The second era extends from 1947 to 1985. Until Everson, establishment meant “a formal, legal union of a single church or religion with government.”Footnote 25 To erect a high wall between church and state, Justice Black, the author of the Everson majority opinion, relied, in part, on President Jefferson’s 1802 letter to the Danbury Baptists, which has become the “authoritative declaration of the scope and effect of the amendment.”Footnote 26 In the letter, Jefferson wrote, “I contemplate with sovereign reverence that act of the whole American people which declared that their legislature should ‘make no law respecting an establishment of religion, or prohibiting the free exercise thereof,’ thus building a wall of separation between church and State.”Footnote 27

It is now clear that Black placed too much emphasis on this letter to determine the amendment’s meaning. First, the Danbury Baptists were Jefferson’s allies in seeking to disestablish the Anglican church in Virginia and elsewhere. Jefferson wasn’t saying anything the Baptists didn’t already believe. Moreover, as Vincent Phillip Muñoz has demonstrated, in a careful reading of Jefferson’s correspondence with the Danbury Baptists, Jefferson’s letter to the Danbury Baptists mostly recapitulates the Danbury Baptists’ original letter to Jefferson.Footnote 28 And second, as Donald Drakeman has shown, Jefferson’s letter had no effect on religion or politics until the late nineteenth century, when changing configurations of religious diversity became politically salient.Footnote 29

The shift toward a stricter separationist logic became particularly pronounced during the last quarter of the nineteenth century, when some states adopted “Blaine amendments” that prohibited aid to private (religious) schools.Footnote 30 Everson builds on that legacy and reconfigures establishment as a limit on state-level religious accommodation. Everson, therefore, marks the beginning of an era in which the Supreme Court will prohibit aid to parochial schools and further secularize public schools. After Everson, American religious history was to be understood in the service of liberal secularism.Footnote 31 We maintain, however, that liberal secularism is not the natural outcome of American constitutional history but has a political history that periodization reveals.
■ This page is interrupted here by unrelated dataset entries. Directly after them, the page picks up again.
-- ==== Sys2Proof/Tests/Slice0.lean ====
section
/-! SUPPORT. Tests of one step each, with results taken from spec/95_test_vectors.md, spec/30_encoding.md R70 and the
corner cases of the command rules; and a witness for the hypotheses of every statement. -/

namespace Sys2Proof.Tests

open Sys2Proof.Machine Sys2Proof.Safety

/-! Helpers. -/

/-- The state after reset for capacity `cap` and `OPA <- (k, v)`. -/
def withOpa (cap : Word) (k : BitVec 4) (v : DWord) : State :=
  { State.resetWith { bufCap := cap, doubleDisc := 0x11 } with opa := { kind := k, val := v } }

/-- `OPB <- (k, v)`. -/
def andOpb (s : State) (k : BitVec 4) (v : DWord) : State := { s with opb := { kind := k, val := v } }

/-- `IN <- bs`. -/
def withIn (s : State) (bs : List Byte) : State :=
  { s with input := s.input.write 0 bs, inLen := BitVec.ofNat 32 bs.length }

/-- OUT holding `bs`. -/
def withOut (s : State) (bs : List Byte) : State :=
  { s with output := s.output.write 0 bs, outLen := BitVec.ofNat 32 bs.length }

/-- The state after reset with IN holding `bs`. -/
def fed (bs : List Byte) : State := withIn State.reset bs

/-- CODE and the contents of OUT after a command. -/
def emitted (i : Instr) (s : State) : Option (Byte × List Byte) :=
  match exec i s with
  | .next t => some (t.status.code, t.outBytes)
  | _ => none

/-- CODE, OPA and OPB after a command. -/
def operands (i : Instr) (s : State) : Option (Byte × Operand × Operand) :=
  match exec i s with
  | .next t => some (t.status.code, t.opa, t.opb)
  | _ => none

/-- STATUS and OUT_LEN after a CMD write of the word. -/
def statusAfter (w : Nat) (s : State) : Option (Word × Word) :=
  match step (s.withFetchWord 32 w) with
  | .next t => some (t.status.word, t.outLen)
  | _ => none

/-- A command answers a next state. -/
def answers (i : Instr) (s : State) : Bool :=
  match exec i s with
  | .next _ => true
  | _ => false

/-! WellFormed: the one check, in each command that has it, refuses RAW = 1 with TAG not 0 (30_encoding.md R66). -/

theorem test_wf_refuses_raw_with_tag :
    [Instr.boolenc true 1, .booldec true 0x80, .sintenc true 1, .sintdec true 1, .uintenc true 1, .uintdec true 1,
     .fltenc .single true 1, .fltdec .double true 0x87, .qualenc true 1, .qualdec true 1, .tsenc true 1,
     .tsdec true 0xFF].all (fun i => !i.wf) = true := by decide

theorem test_wf_accepts :
    [Instr.boolenc true 0, .boolenc false 0x83, .fltdec .double false 0xFF, .tlvenc 0xAB, .clrst].all Instr.wf = true := by
  decide

/-! Decode: every constructor from a word written out from 30_encoding.md R60, R63, R65. -/

theorem test_decode_engine :
    decode 0b00000000000000000000000000000001 = .ok .lenenc ∧
    decode 0b00000000000000000000000000000010 = .ok .lendec ∧
    decode 0b00000000000000001000000000000011 = .ok (.tlvenc 0x80) ∧
    decode 0b00000000000000001000010100000100 = .ok (.tlvdec 0x85) ∧
    decode 0b00000000000000000110000100000101 = .ok (.wrap 0x61) := by decide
Underneath the claim of liberal secularism was a lively debate in the states about religious accommodation to public and nonpublic schools.Footnote 32

Rather than focusing on the two staples of the Court’s separationist jurisprudence since Everson—Jefferson’s wall metaphor and Madison’s “Memorial and Remonstrance,” written in 1785 to protest against a provision in the Virginia constitution to pay “teachers of the Christian religion,”Footnote 33 neither of which, one by dint of timing, the other by institutional specificity, significantly shaped the public understanding of the First Amendment at its ratification and for the next three-quarters of a centuryFootnote 34—Rehnquist emphasized two points that the Everson Court overlooked, one general, the other more specific: (1) constitutional doctrine must be grounded in accurate historical understanding and (2) “the true meaning of the Establishment Clause can only be understood through its historical context.”Footnote 35

In returning to history, Rehnquist showed (1) that Jefferson was not a good representative of the sense of the amendment, as he was in France at the time the Bill of Rights were debated; (2) that Jefferson’s “letter to the Danbury Baptist Association was a short note of courtesy, written 14 years after the Amendments were passed by Congress”Footnote 36; (3) that some congressmen, for example, Representative Peter Sylvester of New York, disliked the initial language of the proposed amendment “because it might have a tendency ‘to abolish religion altogether,’”Footnote 37 resulting in at least 25 changes to Madison’s original languageFootnote 38; and (4) that in explaining the history of the religion clauses, the political, cultural, and religious practices of the American people that the Court overlooked in 1947 should matter more than relying on Jefferson’s 1802 letter and Madison’s 1785 memorandum.Footnote 39 In short, Rehnquist’s dissent returned jurisprudence to its origins as a historical endeavor, grounded in the practices of a specific people organized around state and local governance. “[S]tare decisis,” Rehnquist wrote, “may bind courts as to matters of law, but it cannot bind them as to matters of history.”Footnote 40

The idea that history is different from precedent was a novel one at the time Rehnquist dissented in Wallace v. Jaffree. Charles Miller’s The Supreme Court and the Uses of History (1969) shows that “the decline of the historical approach to constitutional law”Footnote 41 was symptomatic of the justices and of scholars in political science and history throughout the 1960s. To be sure, some justices in the second era engaged in historical investigations into religion and the founding.Footnote 42 For example, in Justice William Brennan’s concurrence in Abington v. Schempp (1963), which held the practice of school prayer unconstitutional, Brennan provided a lengthy analysis of church-state relations.Footnote 43 But his methodology was “law-office history,”Footnote 44 an arrangement of preconceived facts to further a legal point rather than an independent and critical investigation into a set of historical events. Brennan’s opinion did not stray far from recent precedent, limiting the historical value of his opinion.Footnote 45

Rehnquist’s more extensive historical analysis demonstrated that the Court’s strict separationist understanding was a historically contingent interpretation of the First Amendment, foisted on the justices by political and social interests operating within an increasingly secular milieu.Footnote 46 Furthermore, Rehnquist revealed that the First Amendment’s establishment clause had a history embedded within state religious practices going back to the founding and even earlier, which formed and informed the state policies that, for example, sent children to school to pray and learn, until the Supreme Court ruled otherwise. Because this aspect of American culture was so deeply ingrained within historical practices, Rehnquist held, it could not be brushed aside by the creation of a novel constitutional interpretation that upended the ways of a large number of people throughout the United States.Footnote 47

The third era begins in 1985, with Rehnquist’s critique of the Court’s historiography of disestablishment, and ends in 1997, when the Court, in Agostini v. Felton, overturned Aguilar v. Felton. Footnote 48 Agostini begins a new era because it is the first case in which the Court overruled an establishment clause precedent.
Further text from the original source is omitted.